I'll be forever thankful for the wealth of hackintoshing knowledge I garnered and now have forgotten through that machine. However, the pressing issue remains: What will the university girl (which my mom and dad along with their Bible study group support through college) use for school now?

To find the solution, I racked my brain and thought: What if I were back in university - what gadget would I appreciate? Now, I certainly love working with the Samsung Galaxy Note 8.0 and now that is has a Zaggkeys Folio case, I'm really enamored by the portability and the added productivity I get with Microsoft Office 365 (thank you to my current company who gave each of its employee a good license bundle which allows me to install Office in other mobile devices aside from my office laptop). In fact, I wrote this entire post from my Note 8.0 + Zaggkeys Folio.

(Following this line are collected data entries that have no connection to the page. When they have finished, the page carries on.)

/-- GOOD_CHARACTER, LINE_ERROR, BREAK and WIRE_RETURNS_TO_MARK on an ACTIVE line (R134 to R137): the input line, the echo and
the submission by the character's value; a line that does not take characters is left as it is: in DISABLED and ABSENT, after
a break, in ACTIVE by a character of a test that has ended (R143), and in LOOPBACK by a character of the wire (R131, R141). That
WIRE_RETURNS_TO_MARK, which carries no source, ends the wait in LOOPBACK too is the model's choice (log 34). -/
def Obligations.ReceivedCharactersActByTheirValue : Prop :=
  (∀ (s : State) (l : LineNo) (c : Byte),
    let d := s.device
    let x := d.terminal l
    let taking := x.state = .active ∧ x.receiver ≠ .afterBreak
    let carried := x.format = .none8 ∨ c.toNat ≤ 127
    let out (d' : Device) : Host.Outcome State Fault Refusal := .next ⟨roomEvent l d', s.pending⟩
    let cleared : Terminal := { x with input := [], errored := false }
    let submitted := offerEcho l [0x10, 0x58, 0x41, 0x10, 0x45] (d.setTerminal l cleared)
    (∀ src, x.state = .disabled ∨ x.state = .absent ∨ x.receiver = .afterBreak ∨ (x.state = .active ∧ src = .loop) ∨
        (x.state = .loopback ∧ src = .wire) →
      exec (.goodCharacter ⟨l, src⟩ c) s = .next s ∧ exec (.breakReceived ⟨l, src⟩) s = .next s ∧
      ∀ k, exec (.lineError ⟨l, src⟩ k) s = .next s) ∧
    (taking → carried →
      (0x20 ≤ c.toNat → c.toNat ≤ 0x7E → x.input.length < 40 →
        exec (.goodCharacter ⟨l, .wire⟩ c) s = out (offerEcho l [c] (d.setTerminal l { x with input := x.input ++ [c] }))) ∧
      (0x20 ≤ c.toNat → c.toNat ≤ 0x7E → 40 ≤ x.input.length →
        exec (.goodCharacter ⟨l, .wire⟩ c) s = out (offerEcho l [0x07] d)) ∧
      (c = 0x08 ∨ c = 0x7F → x.input ≠ [] →
        exec (.goodCharacter ⟨l, .wire⟩ c) s =
          out (offerEcho l [0x08, 0x20, 0x08] (d.setTerminal l { x with input := x.input.dropLast }))) ∧
      (c = 0x08 ∨ c = 0x7F → x.input = [] → exec (.goodCharacter ⟨l, .wire⟩ c) s = out (offerEcho l [0x07] d)) ∧
      (c = 0x0D → x.reply ≠ none → exec (.goodCharacter ⟨l, .wire⟩ c) s = out (offerEcho l [0x07] d)) ∧
      (c = 0x0D → x.reply = none → x.errored = true →
        exec (.goodCharacter ⟨l, .wire⟩ c) s =
          out (submitted.modTerminal l (fun y => { y with reply := some (txt ['?', 'L', 'I', 'N', 'E']) }))) ∧
      (c = 0x0D → x.reply = none → x.errored = false → x.input = [] →
        exec (.goodCharacter ⟨l, .wire⟩ c) s = out submitted) ∧
      (c = 0x0D → x.reply = none → x.errored = false → x.input ≠ [] →
        let r := interpretLine l x.input submitted
        exec (.goodCharacter ⟨l, .wire⟩ c) s = out (r.1.modTerminal l (fun y => { y with reply := some r.2 }))) ∧
      ((c.toNat < 0x20 ∧ c ≠ 0x08 ∧ c ≠ 0x0D) ∨ 0x7F < c.toNat → exec (.goodCharacter ⟨l, .wire⟩ c) s = .next s)) ∧
    (taking → exec (.breakReceived ⟨l, .wire⟩) s =
      out ((d.setTerminal l { x with receiver := .afterBreak, input := [], errored := false }).modDealer l
        (fun y => { y with redrawOwed := true }))) ∧
    (∀ k, taking → (k = .parity → x.format ≠ .none8) →
      exec (.lineError ⟨l, .wire⟩ k) s = out (offerEcho l [0x3F] (d.setTerminal l { x with errored := true }))) ∧
    (x.receiver = .afterBreak →
      exec (.wireReturnsToMark l) s = .next ⟨d.setTerminal l { x with receiver := .idle }, s.pending⟩) ∧
    (x.receiver ≠ .afterBreak → exec (.wireReturnsToMark l) s = .next s)) ∧
  ∀ (d : Device) (l : LineNo) (e : Text),
    let x := d.terminal l
    offerEcho l e d = if x.queue.length + e.length ≤ 512 ∨ e = [] then d.setTerminal l { x with queue := x.queue ++ e } else d

/-- Items enter whole, by priority, with their texts (R138, R139, R140, R146, R153, R158): the first item found waiting, from
priority 2 down, enters when it fits, and otherwise none does; after a room event no waiting item fits, and an idle
transmitter has found the queue empty. -/
def Obligations.ItemsEnterByPriority : Prop :=
  ∀ (d : Device) (l : LineNo),
    let x := d.terminal l
    let y := d.dealer l
    let room := 512 - x.queue.length
    let enters (need : Nat) (item : Text) (after : Terminal → Terminal) (y' : Dealer → Prop) : Prop :=
      (room < need → roomStep l d = none) ∧
      (need ≤ room → ∃ d', roomStep l d = some d' ∧ d'.terminal l = after { x with queue := x.queue ++ item } ∧
        y' (d'.dealer l) ∧ (∀ k, k ≠ l → d'.terminal k = d.terminal k ∧ d'.dealer k = d.dealer k) ∧
        ChangesOnly [.terminals, .dealers] d d')
    let textItem (t : Text) : Text := [0x10, 0x56, 0x41] ++ t ++ [0x10, 0x45] ++ returnTo x
    let head : Text := match y.ringNewest with
      | some n => [0x10, byte (n + 0x40), 0x41, 0x20]
      | none => []
    let told (a : Alert) : Text := match a with
      | .ended symbol => txt ['W', 'A', 'T', 'C', 'H', ' ', 'E', 'N', 'D', 'E', 'D', ' '] ++ symbol
      | .watch i c =>
        let z := d.slot i
        let threshold : Price :=
          (d.watches.find? (fun w => w.terminal == l && w.slot == i && w.cond == c)).bind (·.threshold)
        fieldText z false .symbol 7 ++ [0x20] ++ priceField z.last z.e 13 ++ [0x20] ++
          (if c = .any then txt ['T', 'R', 'A', 'D', 'E']
          else conditionSign c ++ [0x20] ++ priceField threshold z.e 13)
    let alerted (a : Alert) : Text :=
      head ++ [0x10, byte (y.ringNext + 0x40), 0x41, 0x3E] ++ told a ++ [0x10, 0x45] ++ returnTo x
    let place (p : PageNo) : Text := [0x10, byte (2 + p.val + 0x40), 0x41]
    let pageLine (p : PageNo) : Text := place p ++
      (match y.entry p with
        | some i =>
          let column (k : FieldKind) (w : Nat) : Text := fieldText (d.slot i) false k w
          column .symbol 7 ++ column .last 10 ++ column .change 10 ++ column .bid 9 ++ [0x2F] ++ column .ask 9 ++
            column .volume 9
        | none => []) ++ [0x10, 0x45] ++ returnTo x
    (y.redrawOwed = true → enters 5 ([0x10, 0x43] ++ returnTo x) id (fun z =>
      z.redrawOwed = false ∧ z.ringNext = 12 ∧ z.ringNewest = none ∧ (∀ p, z.marked p = true) ∧
      z.page = y.page ∧ z.alerts = y.alerts ∧ z.forward = y.forward)) ∧
    (y.redrawOwed = false → ∀ r, x.reply = some r →
      enters (r.length + 8) (textItem r) (fun z => { z with reply := none }) (fun z => z = y)) ∧
    (y.redrawOwed = false → x.reply = none → ∀ r, x.hostText = some r →
      enters (r.length + 8) (textItem r) (fun z => { z with hostText := none }) (fun z => z = y)) ∧
    (y.redrawOwed = false → x.reply = none → x.hostText = none → ∀ a rest, y.alerts = a :: rest →
      enters (alerted a).length (alerted a) id (fun z => z = { y with
        alerts := rest, ringNewest := some y.ringNext, ringNext := if y.ringNext = 19 then 12 else y.ringNext + 1 })) ∧
    (y.redrawOwed = false → x.reply = none → x.hostText = none → y.alerts = [] → ∀ p, y.marked p = true →
      (∀ q, q < p → y.marked q = false) →
      enters 96 (pageLine p) id (fun z =>
        z.marked p = false ∧ (∀ q, q ≠ p → z.marked q = y.marked q) ∧ z = { y with marks := z.marks })) ∧
    (y.redrawOwed = false → x.reply = none → x.hostText = none → y.alerts = [] → (∀ p, y.marked p = false) →
      roomStep l d = none) ∧
    (x.state = .active →
      roomStep l (roomEvent l d) = none ∧
      (((roomEvent l d).terminal l).transmitter = none → ((roomEvent l d).terminal l).queue = []) ∧
      WrittenOnly x ((roomEvent l d).terminal l)) ∧
    (x.state ≠ .active → roomEvent l d = d)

I just knew that giving "our scholar" anything less than that same convenience I now enjoy is not the answer.

She has to have a tablet for portability. But one that can let her write her school papers and create powerpoint presentations for class projects and stuff and install other full desktop applications. Android and iOS are already out the eligibility list.

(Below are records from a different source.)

-- ==== Sys2Proof/Tests/Slice0.lean ====
section
/-! SUPPORT. Tests: the checks of `WellFormed` refuse an ill-formed term each, the worked examples of the manual, small
steps on small states, and a witness for the hypotheses of each statement for the provers. -/

namespace Sys2Proof.Tests
open Sys2Proof.Machine

-- One theorem after another: so many kernel evaluations at once would need a thread each.
set_option Elab.async false

/-- A text as the manual spells it. -/
def say (s : String) : Text := txt s.toList

/-! ## WellFormed refuses -/

theorem test_wellFormed_refuses_a_good_count : (Instr.badCountFrame 1).wellFormed = false := by decide +kernel
theorem test_wellFormed_refuses_a_known_kind : (Instr.unknownKind 0x01 []).wellFormed = false := by decide +kernel
theorem test_wellFormed_refuses_a_long_body :
    (Instr.unknownKind 0x7F (List.replicate 254 0)).wellFormed = false ∧
    (Instr.list (List.replicate 254 0)).wellFormed = false := by decide +kernel
theorem test_wellFormed_refuses_the_other_action :
    (Instr.setStateOpen [0, 17, 2]).wellFormed = false ∧ (Instr.setStateHalt [0, 17, 1]).wellFormed = false ∧
    (Instr.setStateOpen [0, 17, 1]).wellFormed = true := by decide +kernel
theorem test_wellFormed_refuses_the_other_mode :
    (Instr.ribbonStopImmediate [0, 2]).wellFormed = false ∧ (Instr.ribbonStopDrain [0, 1]).wellFormed = false ∧
    (Instr.ribbonStopDrain [0, 2]).wellFormed = true := by decide +kernel
theorem test_wellFormed_refuses_a_short_echo :
    (Instr.echo 0 3 (List.replicate 31 0) 0 false).wellFormed = false := by decide +kernel
theorem test_wellFormed_refuses_an_answer_kind : (Instr.badAnswer 0 0x06).wellFormed = false := by decide +kernel
theorem test_wellFormed_refuses_an_empty_line : (Instr.unknownCommand 0 []).wellFormed = false := by decide +kernel
theorem test_wellFormed_refuses_a_long_line :
    (Instr.dealerQuote 0 (List.replicate 39 0x41)).wellFormed = false := by decide +kernel
theorem test_wellFormed_refuses_an_unprintable_line : (Instr.forwardAText 0 [0x07]).wellFormed = false := by decide +kernel

/-! ## The price formatter: the worked cases of chapter 2 -/

theorem test_rounding_at_a_glance :
    [(96, 3), (96, 2), (96, 1), (16, 3), (48, 3), (250, 3), (240, 3), (208, 3)].map
      (fun p => fractionText (10752 + p.1) p.2) =
    ["42 3/8", "42 1/2", "42 1/2", "42", "42 1/4", "43", "43", "42 3/4"].map say := by decide +kernel
theorem test_narrowed_price :
    [5, 6, 8].map (priceField (some 10860) 6) = ["   42", "42 3/8", "42 27/64"].map say := by decide +kernel
theorem test_whole_rounding_and_fill :
    [priceField (some 10880) 1 2, priceField (some 11136) 1 2, priceField (some 3160320) 3 4, priceField none 3 7,
      priceField (some 16777215) 8 13, priceField (some 16777215) 8 4] =
    ["42", "44", "----", "       ", "65535 255/256", "----"].map say := by decide +kernel
theorem test_changes_in_narrow_fields :
    [6, 5, 4, 1].map (signedChange 12 6) = [" +3/64", "+3/64", "  +0", "-"].map say ∧
    signedChange (-1000) 5 5 = say "   -4" := by decide +kernel
theorem test_volume_table :
    [9, 5, 4, 3, 2].map (volumeField 1234567) = ["    12345", "12345", " 12K", "12K", "--"].map say ∧
    [9, 5, 4].map (volumeField 999999999) = ["  9999999", "9999K", "----"].map say ∧
    [3, 2].map (volumeField 150000) = [" 1K", "1K"].map say ∧ volumeField 99 2 = say " 0" := by decide +kernel
theorem test_symbol_fields :
    symbolField true (say "ABC.B") 6 = say "ABC B " ∧ symbolField false (say "ABCDE.F") 5 = say "ABCDE" := by
  decide +kernel
theorem test_typed_prices :
    ["42", "42 3/8", "42 6/16", "3/8", "0", "65535 255/256", "042", "03/08", "0 1/2", "42 5/16"].map
      (fun t => readPrice (say t)) =
    [10752, 10848, 10848, 96, 0, 16777215, 10752, 96, 128, 10832].map some := by decide +kernel
theorem test_typed_prices_refused :
    ["65536", "42 3/7", "42 8/8", "42 0/8", "42 3/512", "42  3/8", "42.375", "+42", "123456", ""].map
      (fun t => readPrice (say t)) = List.replicate 10 none := by decide +kernel

/-! ## Lengths, times and patterns -/

/-- Two instruments of the opening rotation (section 11.1), which give the ribbon's worked lengths. -/
def xyz : Record :=
  { Record.free with
    state := .trading, symbol := say "XYZ", e := 3, group := 2, close := 10848, last := some 10880, high := some 10880,
    low := some 10848, volume := 8000, tradeCount := 16, tick := .up, revision := 17 }
def abc : Record := { Record.free with state := .listed, symbol := say "ABC", e := 3, group := 2, close := 4416 }

/-- The store of section 11.1: XYZ in slot 17 and ABC in slot 40. -/
def store : Device :=
  ((Device.powerOn.setSlot 17 xyz).setSlot 40 abc).setDirectory [(say "ABC", 40), (say "XYZ", 17)]

theorem test_normal_lengths :
    [EntryBody.print 17 10848 500, .state 17 .openWord, .corr 17 10912, .print 17 10752 100].map (normalLength store) =
    [15, 11, 18, 9] := by decide +kernel
theorem test_late_levels :
    [(22, Level.normal), (446, .normal), (461, .normal), (480, .abbreviated), (240, .abbreviated),
      (225, .abbreviated)].map (fun p => evaluatedLevel { Ribbon.powerOn with backlog := p.1, level := p.2 }) =
    [.normal, .normal, .abbreviated, .abbreviated, .abbreviated, .normal] := by decide +kernel
theorem test_abbreviated_prints_keep_or_drop_the_symbol :
    composeEntry store .abbreviated none (.print 17 10848 500) = say "XYZ 42 3/8" ∧
    composeEntry store .abbreviated (some 17) (.print 17 10848 500) = say "42 3/8" := by decide +kernel
theorem test_stall_times : [120, 240, 1290, 2590].map stallTime = [380, 560, 2135, 4085] := by decide +kernel
theorem test_pattern_of_the_worked_example :
    (exercisePattern 0x1234 5).cells.take 3 = [28, 2, 28] := by decide +kernel


/-! ## Small steps -/

/-- What a command leaves of a device; no command of the 7240 stops. -/
def after (c : Instr) (d : Device) : Device :=
  match exec c ⟨d, []⟩ with
  | .next t => t.device
  | _ => d

/-- What a list of commands, one after another, leaves of a device. -/
def afterAll (l : List Instr) (d : Device) : Device := l.foldl (fun d c => after c d) d

/-- The reply of a command. -/
def replyOf (c : Instr) (d : Device) : List Byte := (after c d).channel.reply.bytes

/-- The bad print of section 11.2: slot 17 at 43 1/2, reserved. -/
def badPrint : Device :=
  (store.setSlot 17 { xyz with
    last := some 11136, high := some 11136, low := some 10816, volume := 12300, revision := 40 }).setChannel
    { Channel.powerOn with reservation := some 17 }

def lowTrade : Instr := .trade (tradeItemBody ⟨17, 10912, 200, true, false⟩)

theorem test_reset_lines :
    (after .resetAsserted store).busy = true ∧ (after .resetAsserted (store.raise .tape)).attention = false ∧
    (store.raise .tape).attention = true := by decide +kernel
theorem test_reset_released_clears_the_store : (after .resetReleased store).slot 17 = Record.free := by decide +kernel
theorem test_bad_count_is_answered : replyOf (.badCountFrame 0) store = [0x02, 0x80, 0x02] := by decide +kernel
theorem test_unknown_kind_is_answered : replyOf (.unknownKind 0x55 [1, 2]) store = [0x02, 0xD5, 0x01] := by decide +kernel
theorem test_bytes_of_a_restart_frame :
    (afterAll [.requestByteWritten 0x01, .requestByteWritten 0x42] store).channel.reply.bytes = [0x02, 0xC2, 0x00] := by
  decide +kernel
theorem test_last_byte_of_a_reply_frees_the_channel :
    let read (n : Nat) : Device := store.setChannel
      { Channel.powerOn with state := .replying, reply := ⟨[2, 0x80, 2], n, none, false⟩, replyTimer := .running 1000 }
    (after .replyByteTaken (read 1)).channel.state = .replying ∧ (after .replyByteTaken (read 2)).channel.state = .idle := by
  decide +kernel
theorem test_list_writes_the_record :
    ((after (.list (listBody ⟨300, say "QRS", 2, 9, 2688⟩)) store).slot 300).state = .listed ∧
    replyOf (.list (listBody ⟨17, say "QRS", 2, 9, 2688⟩)) store = [0x02, 0x81, 0x04] ∧
    replyOf (.list (listBody ⟨300, say "XYZ", 2, 9, 2688⟩)) store = [0x02, 0x81, 0x05] := by decide +kernel
theorem test_trade_of_section_11_2 :
    let x := (after lowTrade badPrint).slot 17
    (x.last, x.high, x.volume, x.tick, x.revision) = (some 10912, some 11136, 12500, .down, 41) ∧
    (after lowTrade badPrint).channel.reservation = none ∧ replyOf lowTrade badPrint = [0x04, 0x83, 0x00, 0, 41] := by
  decide +kernel
theorem test_late_trade_moves_no_price :
    let x := (after (.trade (tradeItemBody ⟨17, 12000, 100, false, true⟩)) store).slot 17
    (x.last, x.high, x.tick, x.volume, x.tradeCount) = (some 10880, some 10880, .up, 8100, 17) := by decide +kernel
theorem test_amend_without_the_reservation_is_refused :
    replyOf (.amend (amendBody ⟨17, true, some (some 10880), some (some 10880), none, some 12000, none⟩)) store =
      [0x02, 0x88, 0x08] := by decide +kernel
theorem test_second_amend_of_section_11_2 :
    let d := badPrint.modSlot 17 (fun x => { x with last := some 10912, volume := 12500, tick := .down, revision := 41 })
    let x := (after (.amend (amendBody ⟨17, true, none, some (some 10912), none, some 12200, none⟩)) d).slot 17
    (x.last, x.high, x.volume, x.tick, x.revision) = (some 10912, some 10912, 12200, .down, 42) := by decide +kernel
theorem test_amend_first_of_section_11_2 :
    let x := (after (.amend (amendBody ⟨17, true, some (some 10880), some (some 10880), none, some 12000, none⟩))
      badPrint).slot 17
    (x.last, x.high, x.volume, x.tick, x.revision) = (some 10880, some 10880, 12000, .down, 41) := by decide +kernel
theorem test_trade_block_keeps_what_it_applied :
    replyOf (.tradeBlock (tradeBlockBody [⟨17, 10848, 500, true, false⟩, ⟨40, 4416, 500, true, false⟩])) store =
      [0x03, 0x84, 0x07, 1] := by decide +kernel
theorem test_quote_writes_a_crossed_pair :
    let x := (after (.quote (quoteBody ⟨17, some 10900, some 10800⟩)) store).slot 17
    (x.bid, x.ask, x.revision) = (some 10900, some 10800, 18) := by decide +kernel
theorem test_open_and_halt :
    ((after (.setStateOpen (setStateBody (40, .openWord))) store).slot 40).state = .trading ∧
    ((after (.setStateHalt (setStateBody (17, .haltWord))) store).slot 17).state = .halted ∧
    replyOf (.setStateHalt (setStateBody (40, .haltWord))) store = [0x02, 0x86, 0x07] := by decide +kernel
theorem test_fetch_by_symbol_finds_the_slot :
    (replyOf (.fetch (fetchBody (.symbol (say "ABC"), false))) store).take 6 = [48, 0x87, 0x00, 0, 40, 1] := by
  decide +kernel
theorem test_delist_frees_an_unnamed_slot :
    (after (.delist (slotBody 17)) store).slot 17 = Record.free ∧ lookup (after (.delist (slotBody 17)) store) (say "XYZ") =
      none := by decide +kernel

/-- The tape of section 11.3 in small: E5 pending on ribbon 1, E8 on ribbons 0 and 1. -/
def tape : Device :=
  ((store.setTape ⟨[⟨5, .print 17 10848 300, 15, [1]⟩, ⟨8, .print 17 10880 100, 13, [0, 1]⟩], 9⟩).setRibbon 0
    { Ribbon.powerOn with state := .running, groupMask := 4, backlog := 13, acc := 958500 }).setRibbon 1
    { Ribbon.powerOn with state := .running, groupMask := 4, backlog := 28 }

theorem test_delist_with_prints_on_tape :
    ((after (.delist (slotBody 17)) tape).slot 17).state = .delisting ∧
    replyOf (.delist (slotBody 17)) tape = [0x03, 0x82, 0x00, 4] := by decide +kernel
theorem test_trade_joins_the_tape :
    (after lowTrade tape).tape.entries.map (fun y => (y.normalLength, y.pending)) = [(15, [1]), (13, [0, 1]), (15, [0, 1])] ∧
    ((after lowTrade tape).ribbon 1).backlog = 43 := by decide +kernel
theorem test_bulletin_is_appended_or_not_wanted :
    replyOf (.bulletin (bulletinBody (1, say "HELLO"))) tape = [0x05, 0x90, 0x00, 0, 0, 3] ∧
    replyOf (.bulletin (bulletinBody (4, say "HELLO"))) tape = [0x05, 0x90, 0x00, 2, 0, 2] := by decide +kernel
theorem test_character_event_begins_the_entry :
    let x := (after (.characterEvent 0) tape).ribbon 0
    (x.acc, x.backlog, x.current, x.onLine, x.pos) = (0, 0, some 8, some 0x58, 1) := by decide +kernel
theorem test_pacing_event_adds_the_rate : ((after (.pacingEvent 1) tape).ribbon 1).acc = 1500 := by decide +kernel
theorem test_ribbon_setup_clamps_the_rates :
    replyOf (.ribbonSetup (ribbonSetupBody ⟨2, none, some 3, some 100, some 9000⟩)) tape =
      [0x09, 0x91, 0x00, 0xFF, 0xFF, 3, 0x01, 0xF4, 0x0F, 0xA0] := by decide +kernel
theorem test_ribbon_start_and_align :
    ((after (.ribbonStart [2]) (tape.modRibbon 2 (fun x => { x with lockGroup := 3 }))).ribbon 2).state = .primed ∧
    ((after (.align [3]) (tape.modRibbon 2 (fun x => { x with state := .primed, lockGroup := 3 }))).ribbon 2).state =
      .running := by decide +kernel
theorem test_ribbon_stop_releases_its_entries :
    replyOf (.ribbonStopImmediate (ribbonStopBody (1, .immediate))) tape = [0x05, 0x93, 0x00, 0, 0, 1] ∧
    ((after (.ribbonStopDrain (ribbonStopBody (1, .drain))) tape).ribbon 1).state = .draining := by decide +kernel

/-- The layout and the picture of section 11.1: SYMBOL 0-5, LAST 6-13, CHANGE 14-20, VOLUME 21-27. -/
def floorLayout : List Field := [⟨.symbol, 0, 6⟩, ⟨.last, 6, 8⟩, ⟨.change, 14, 7⟩, ⟨.volume, 21, 7⟩]
def openPicture : Image :=
  ⟨(say "XYZ     42 3/8             0    ").map drumPosition, lampsOff⟩

/-- The board of section 11.1 with row 0 bound to XYZ and marked after both blocks. -/
def board : Device :=
  (((store.setLayout 0 floorLayout).setSegment 0
    { Segment.powerOn with state := .active, motionLimit := 2, queue := [0] }).setRow 0
    { Row.powerOn with
      rowUnit := some ⟨0, 3⟩, binding := some 17, display := .queued, shown := some openPicture, shownSlot := some 17 }).modSlot
    17 (fun x => { x with boundRows := [0] })

/-- A row moving towards the picture of its record, and its completion poll awaiting its answer. -/
def sentImage : Image := composeImage board (board.segment 0) (board.row 0)
def movingBoard : Device :=
  ((board.modSegment 0 (fun x => { x with queue := [] })).modRow 0 (fun x => { x with
    display := .moving, sent := some ⟨sentImage, 1290⟩, newFresh := true, stallTimer := .running 2135,
    motionOrder := some 0 })).setLine 0 ⟨some ⟨.completionPoll, 0, 3, .poll⟩, 0, .running 40, none, some 0⟩

/-- The same row with its image in hand, sent so many times again. -/
def sendingBoard (retry : Nat) : Device :=
  ((board.modSegment 0 (fun x => { x with queue := [] })).modRow 0 (fun x => { x with
    display := .sending, sent := some ⟨sentImage, 1290⟩, newFresh := true })).setLine 0
    ⟨some ⟨.repaint, 0, 3, .image sentImage⟩, retry, .running 40, none, none⟩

That leaves one option: Windows tablet. And I have just the right soluion for that: Pipo W4

It's an 8" tablet with Windows 8.1 and Office fo 1 year. And I got a great bargain from Lazada Singapore at only S$99 (free shipping). It's the perfect size for her to carry around for consuming media and stuff.

How about the productivity part? Obviously the 8" screen won't offer the best experience for a student who will juggling several applications side by side, very unlike the way I use my Note 8.0 now.

Remember the Motorola Bionic Lapdock I bought for my Raspberry Pi experiment, which sadly didn't bloom into the coding heaven I envisioned partly because of my lazyness to learn coding seriously? We'll it's got everything to turn the Pipo W4 into a decent laptop.

Keyboard. 11" screen. Trackpad (serviceable but one is better off using a mouse instead). 2 additional normal-sized USB ports (female). Headphone jack. Micro HDMI (male). Micro USB (male).

Unfortunately, the Micro HDMI and Micro USB ports are oriented the wrong way on its cradle connector section and do not match up wit the Pipo W4's port arrangement. It's a good thing that I already have a micro USB extender cable and a micro HDMI to regular-sized HDMI cable as surplus from my Raspberry Pi experiment.

I only had to get an HDMI to micro HDMI adapter (S$1.69) and voilà! The Pipo W4 is now an 11" laptop.

I'm wrought to part with the Motorola Bionic Lapdock because I consider it my handy partner in Pi experimentation since it provides me the screen and input I need. But then, is it healthy for a 30 year old woman to be still playing with toys??